Sunday, December 12, 2004 2:43:29 PM

Post# of 18564
The "Whoops" Theory - by a kid with crayons:)

I shared in a PM with a friend - my collective thoughts on this "Candle outside the Lower BB bounce theory" that I have gotten all worked up about:) Of course, I have not discovered anything new by any stretch, but with my new found belief that a "single print divergence" is indeed a powerful pre-warning to a directional trend change, along with my new interest in candlesticks - I have decided to "tinker" around in this area a bit and seed where it leads.

Doing back-testing on this theory - I can find very nice moves in the middle of the chart on many, many examples of this set-up. However, the reality is - we trade the right side of the chart - so I decide to try and explain the concept to myself in the simplest way I could come up with. Out came my crayons and here's what I came up with.

I see this as a "WHOOPS" type of move - (silly - but here's the analogy)

My thoughts are that the price needs to close outside the lower BB to be meaningful. I could be wrong - but I'm not sure just a piercing is enough for the bounce.

1). The stock gets a bit exhausted for whatever reason.
2). It gets beaten down on a panic sell-off and closes outside the lower BB.
3). The market says - whoops - shouldn't have closed outside of the rubber band - need to fix that.
4). Some bottom buying comes in to correct the whoops and the stock makes some gains in order to correct the whoops within a few days.
5). Now that the whoops has been corrected over a day or two - the chart and indicators are starting to look pretty good.
6). Buyers see the stock made some gains for a days or two - which causes some momentum that would not have been there without the whoops.

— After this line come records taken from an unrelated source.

-- ==== Sys2Proof/Laws/Memory.lean ====
section
/-! SUPPORT. What each memory operation can do, read byte by byte, and that each keeps the canonical form. -/

namespace Sys2Proof.Machine

variable {m : Memory} {a a' lo n : Nat} {b : Byte} {bs : List Byte}

@[simp] theorem Memory.read_nil : Memory.read [] a = none := rfl

/-! ### One byte -/

theorem Memory.read_write_same : (m.write a b).read a = some b := by
  induction m with
  | nil => simp [Memory.write, Memory.read]
  | cons c m ih =>
    obtain ⟨x, v⟩ := c
    rw [Memory.write]
    split
    · simp [Memory.read]
    · split
      · simp [Memory.read]
      · rename_i hne
        simpa [Memory.read, hne] using ih

theorem Memory.read_write_other (h : a' ≠ a) : (m.write a b).read a' = m.read a' := by
  induction m with
  | nil => simp [Memory.write, Memory.read, Ne.symm h]
  | cons c m ih =>
    obtain ⟨x, v⟩ := c
    rw [Memory.write]
    split
    · simp [Memory.read, Ne.symm h]
    · split
      · rename_i hx
        subst hx
        simp [Memory.read, Ne.symm h]
      · simp [Memory.read, ih]

/-- Reading one byte after writing one byte. -/
theorem Memory.read_write : (m.write a b).read a' = if a' = a then some b else m.read a' := by
  by_cases h : a' = a
  · subst h; simp [Memory.read_write_same]
  · simp [h, Memory.read_write_other h]

/-! ### Runs of bytes -/

/-- Reading one byte after writing a run of bytes. -/
theorem Memory.read_writeAll :
    (m.writeAll a bs).read a' = if a ≤ a' ∧ a' < a + bs.length then bs[a' - a]? else m.read a' := by
  induction bs generalizing m a with
  | nil =>
    have : ¬ (a ≤ a' ∧ a' < a + ([] : List Byte).length) := by simp
    rw [if_neg this]; rfl
  | cons b bs ih =>
    rw [Memory.writeAll, ih, Memory.read_write, List.length_cons]
    rcases Nat.lt_trichotomy a' a with h | h | h
    · rw [if_neg (by omega), if_neg (by omega), if_neg (by omega)]
    · subst h
      rw [if_neg (by omega), if_pos rfl, if_pos (by omega)]
      simp
    · obtain ⟨k, rfl⟩ : ∃ k, a' = a + 1 + k := ⟨a' - (a + 1), by omega⟩
      rw [show a + 1 + k - a = k + 1 by omega, show a + 1 + k - (a + 1) = k by omega,
        List.getElem?_cons_succ, if_neg (show ¬ a + 1 + k = a by omega)]
      by_cases hk : k < bs.length
      · rw [if_pos (by omega), if_pos (by omega)]
      · rw [if_neg (by omega), if_neg (by omega)]

/-- Reading one byte after a range lost its values. -/
theorem Memory.read_erase :
    (m.erase a n).read a' = if a ≤ a' ∧ a' < a + n then none else m.read a' := by
  induction m with
  | nil => simp [Memory.erase]
  | cons c m ih =>
    obtain ⟨x, v⟩ := c
    have ih' : Memory.read (m.filter fun c => !(a ≤ c.1 && c.1 < a + n)) a'
        = if a ≤ a' ∧ a' < a + n then none else Memory.read m a' := ih
    rw [Memory.erase, List.filter_cons]
    by_cases hx : a ≤ x ∧ x < a + n
    · have hc : (!(decide (a ≤ x) && decide (x < a + n))) = false := by simp [hx.1, hx.2]
      simp only [hc, Bool.false_eq_true, if_false, ih']
      by_cases ha : a ≤ a' ∧ a' < a + n
      · simp [ha]
      · have : x ≠ a' := by rintro rfl; exact ha hx
        simp [ha, Memory.read, this]
    · have hc : (!(decide (a ≤ x) && decide (x < a + n))) = true := by
        simp only [Bool.not_eq_true', Bool.and_eq_false_iff, decide_eq_false_iff_not]; omega
      simp only [hc, if_true, Memory.read, ih']
      by_cases e : x = a'
      · subst e; simp [hx]
      · simp [e]

/-- A run of bytes is read exactly when each of its bytes has a value. -/
theorem Memory.readAll_eq_some :
    m.readAll a n = some bs ↔ bs.length = n ∧ ∀ i, i < n → m.read (a + i) = bs[i]? := by
  induction n generalizing a bs with
  | zero =>
    simp only [Memory.readAll, Option.some.injEq, Nat.not_lt_zero, false_implies, implies_true, and_true]
    constructor
    · rintro rfl; rfl
    · intro h; exact (List.eq_nil_of_length_eq_zero h).symm
  | succ n ih =>
    rw [Memory.readAll]
    constructor
    · intro h
      cases hb : m.read a with
      | none => simp [hb] at h
      | some v =>
        cases hr : m.readAll (a + 1) n with
        | none => simp [hb, hr] at h
        | some vs =>
          simp only [hb, hr, Option.some.injEq] at h
          subst h
          obtain ⟨hl, hi⟩ := ih.mp hr
          refine ⟨by simp [hl], ?_⟩
          rintro (_ | i) h
          · simp [hb]
          · have := hi i (by omega)
            rw [show a + (i + 1) = a + 1 + i by omega, this]; simp
    · rintro ⟨hl, hi⟩
      cases bs with
      | nil => simp at hl
      | cons v vs =>
        have h0 := hi 0 (by omega)
        simp only [Nat.add_zero, List.getElem?_cons_zero] at h0
        have hr : m.readAll (a + 1) n = some vs := by
          refine ih.mpr ⟨by simpa using hl, fun i h => ?_⟩
          have := hi (i + 1) (by omega)
          rw [show a + 1 + i = a + (i + 1) by omega, this]; simp
        simp [h0, hr]

/-- Reading a run depends only on the bytes of the run. -/
theorem Memory.readAll_congr {m' : Memory} (h : ∀ i, i < n → m'.read (a + i) = m.read (a + i)) :
    m'.readAll a n = m.readAll a n := by
  induction n generalizing a with
  | zero => rfl
  | succ n ih =>
    have h0 := h 0 (by omega)
    have hs : m'.readAll (a + 1) n = m.readAll (a + 1) n :=
      ih fun i hi => by simpa [Nat.add_assoc, Nat.add_comm 1 i] using h (i + 1) (by omega)
    simp only [Nat.add_zero] at h0
    rw [Memory.readAll, Memory.readAll, h0, hs]

/-! ### The canonical form -/

theorem Memory.risesAbove_mono (h : lo ≤ n) (hm : m.risesAbove n = true) : m.risesAbove lo = true := by
  cases m with
  | nil => rfl
  | cons c m =>
    simp only [Memory.risesAbove, Bool.and_eq_true, decide_eq_true_eq] at hm ⊢
    exact ⟨by omega, hm.2⟩

theorem Memory.risesAbove_write (h : lo < a) (hm : m.risesAbove lo = true) :
    (m.write a b).risesAbove lo = true := by
  induction m generalizing lo with
  | nil => simpa [Memory.write, Memory.risesAbove] using h
  | cons c m ih =>
    obtain ⟨x, v⟩ := c
    simp only [Memory.risesAbove, Bool.and_eq_true, decide_eq_true_eq] at hm
    rw [Memory.write]
    split
    · simp [Memory.risesAbove, *]
    · split
      · rename_i hx
        subst hx
        simp [Memory.risesAbove, h, hm.2]
      · simp only [Memory.risesAbove, Bool.and_eq_true, decide_eq_true_eq]
        exact ⟨hm.1, ih (by omega) hm.2⟩

theorem Memory.risesAbove_erase (hm : m.risesAbove lo = true) : (m.erase a n).risesAbove lo = true := by
  induction m generalizing lo with
  | nil => rfl
  | cons c m ih =>
    obtain ⟨x, v⟩ := c
    simp only [Memory.risesAbove, Bool.and_eq_true, decide_eq_true_eq] at hm
    have ih' : ∀ lo, Memory.risesAbove lo m = true →
        Memory.risesAbove lo (m.filter fun c => !(a ≤ c.1 && c.1 < a + n)) = true := fun lo h => ih h
    rw [Memory.erase, List.filter_cons]
    split
    · simp only [Memory.risesAbove, Bool.and_eq_true, decide_eq_true_eq]
      exact ⟨hm.1, ih' x hm.2⟩
    · exact Memory.risesAbove_mono (Nat.le_of_lt hm.1) (ih' x hm.2)

theorem Memory.mem_write {c : Host.Cell} (h : c ∈ m.write a b) : c = (a, b) ∨ c ∈ m := by
  induction m with
  | nil => simpa [Memory.write] using h
  | cons d m ih =>
    obtain ⟨x, v⟩ := d
    rw [Memory.write] at h
    split at h
    · simpa using h
    · split at h
      · rcases List.mem_cons.mp h with h | h
        · exact .inl h
        · exact .inr (List.mem_cons_of_mem _ h)
      · rcases List.mem_cons.mp h with h | h
        · exact .inr (h ▸ List.mem_cons_self)
        · exact (ih h).imp id (List.mem_cons_of_mem _)

theorem bufferAddress_pos (h : bufferAddress a = true) : 0 < a := by
  rcases Nat.eq_zero_or_pos a with rfl | h'
  · exact absurd h (by decide)
  · exact h'

theorem Memory.wf_write (h : bufferAddress a = true) (hm : m.wf = true) : (m.write a b).wf = true := by
  simp only [Memory.wf, Bool.and_eq_true, List.all_eq_true] at hm ⊢
  refine ⟨Memory.risesAbove_write (bufferAddress_pos h) hm.1, fun c hc => ?_⟩
  rcases Memory.mem_write hc with rfl | hc
  · exact h
  · exact hm.2 c hc

theorem Memory.wf_writeAll (h : ∀ i, i < bs.length → bufferAddress (a + i) = true) (hm : m.wf = true) :
    (m.writeAll a bs).wf = true := by
  induction bs generalizing m a with
  | nil => exact hm
  | cons b bs ih =>
    refine ih (fun i hi => ?_) (Memory.wf_write (by simpa using h 0 (by simp)) hm)
    have := h (i + 1) (by simpa using hi)
    rwa [show a + 1 + i = a + (i + 1) by omega]

theorem Memory.wf_erase (hm : m.wf = true) : (m.erase a n).wf = true := by
  simp only [Memory.wf, Bool.and_eq_true, List.all_eq_true] at hm ⊢
  exact ⟨Memory.risesAbove_erase hm.1, fun c hc => hm.2 c (List.mem_of_mem_filter hc)⟩

theorem Memory.wf_reset : State.reset.mem.wf = true := rfl

/-- The bytes of a buffer's array are the addresses at which memory may list a byte. -/
theorem bufferAddress_of_holds {b : Buf} (h : b.holds a = true) : bufferAddress a = true := by
  simp only [bufferAddress, List.any_eq_true]
  exact ⟨b, by cases b <;> decide, h⟩

theorem Buf.holds_iff {b : Buf} : b.holds a = true ↔ b.base ≤ a ∧ a < b.base + b.cap := by
  simp [Buf.holds]

/-- The arrays of two buffers share no address. -/
theorem Buf.holds_disjoint {b b' : Buf} (hne : b ≠ b') (h : b.holds a = true) : b'.holds a = false := by
  rw [Buf.holds_iff] at h
  rw [← Bool.not_eq_true, Buf.holds_iff]
  cases b <;> cases b' <;> simp_all [Buf.base, Buf.cap, Config.maxFrame, Config.keyCap, Config.nonceLen] <;>
    omega

/-- Two memories in canonical form that read alike are the same memory. -/
theorem Memory.risesAbove_read_none (hm : m.risesAbove lo = true) (h : a ≤ lo) : m.read a = none := by
  induction m generalizing lo with
  | nil => rfl
  | cons c m ih =>
    obtain ⟨x, v⟩ := c
    simp only [Memory.risesAbove, Bool.and_eq_true, decide_eq_true_eq] at hm
    simp [Memory.read, show x ≠ a by omega, ih hm.2 (by omega)]

theorem Memory.ext_of_rises {m' : Memory} (hm : m.risesAbove lo = true) (hm' : m'.risesAbove lo = true)
    (h : ∀ a, m.read a = m'.read a) : m = m' := by
  induction m generalizing m' lo with
  | nil =>
    cases m' with
    | nil => rfl
    | cons c m' => have := h c.1; simp [Memory.read] at this
  | cons c m ih =>
    obtain ⟨x, v⟩ := c
    cases m' with
    | nil => have := h x; simp [Memory.read] at this
    | cons c' m' =>
      obtain ⟨x', v'⟩ := c'
      simp only [Memory.risesAbove, Bool.and_eq_true, decide_eq_true_eq] at hm hm'
      have hx : x = x' := by
        rcases Nat.lt_trichotomy x x' with hlt | he | hlt
        · have := h x
          simp [Memory.read, show x' ≠ x by omega, Memory.risesAbove_read_none hm'.2 (Nat.le_of_lt hlt)] at this
        · exact he
        · have := h x'
          simp [Memory.read, show x ≠ x' by omega, Memory.risesAbove_read_none hm.2 (Nat.le_of_lt hlt)] at this
      subst hx
      have hv : v = v' := by simpa [Memory.read] using h x
      subst hv
      rw [ih hm.2 hm'.2 fun a => ?_]
      by_cases ha : x = a
      · subst ha
        rw [Memory.risesAbove_read_none hm.2 (Nat.le_refl _), Memory.risesAbove_read_none hm'.2 (Nat.le_refl _)]
      · simpa [Memory.read, ha] using h a

end Sys2Proof.Machine
end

Here's a few things that I feel will disqualify a Whoops Candidate:

1). Volume - There needs to be some volume (duh) to make the move work. Without it - the stock can drift and the BB eases down to meet the price.

2). Trend - It will not work with a stock where the price has been moving down by hugging the lower BB line for any significant time. When it falls out there - I think it is somewhat meaningless.

3). It should be a real stock - I back-tested it on BB's and it seemed to work many times, but they are obviously more risky.

That's about it - nothing concrete or final - but the primitive beginnings of a potential tool to be added to the trading belt.




Going Long on a penny or a pinkie? Bad Choice - but you WILL learn the hard way! Most of the gurus on these message boards don't really have a pot to piss in! Just a lot of membermarks and perhaps a single wide! GOT FRONTLOADED?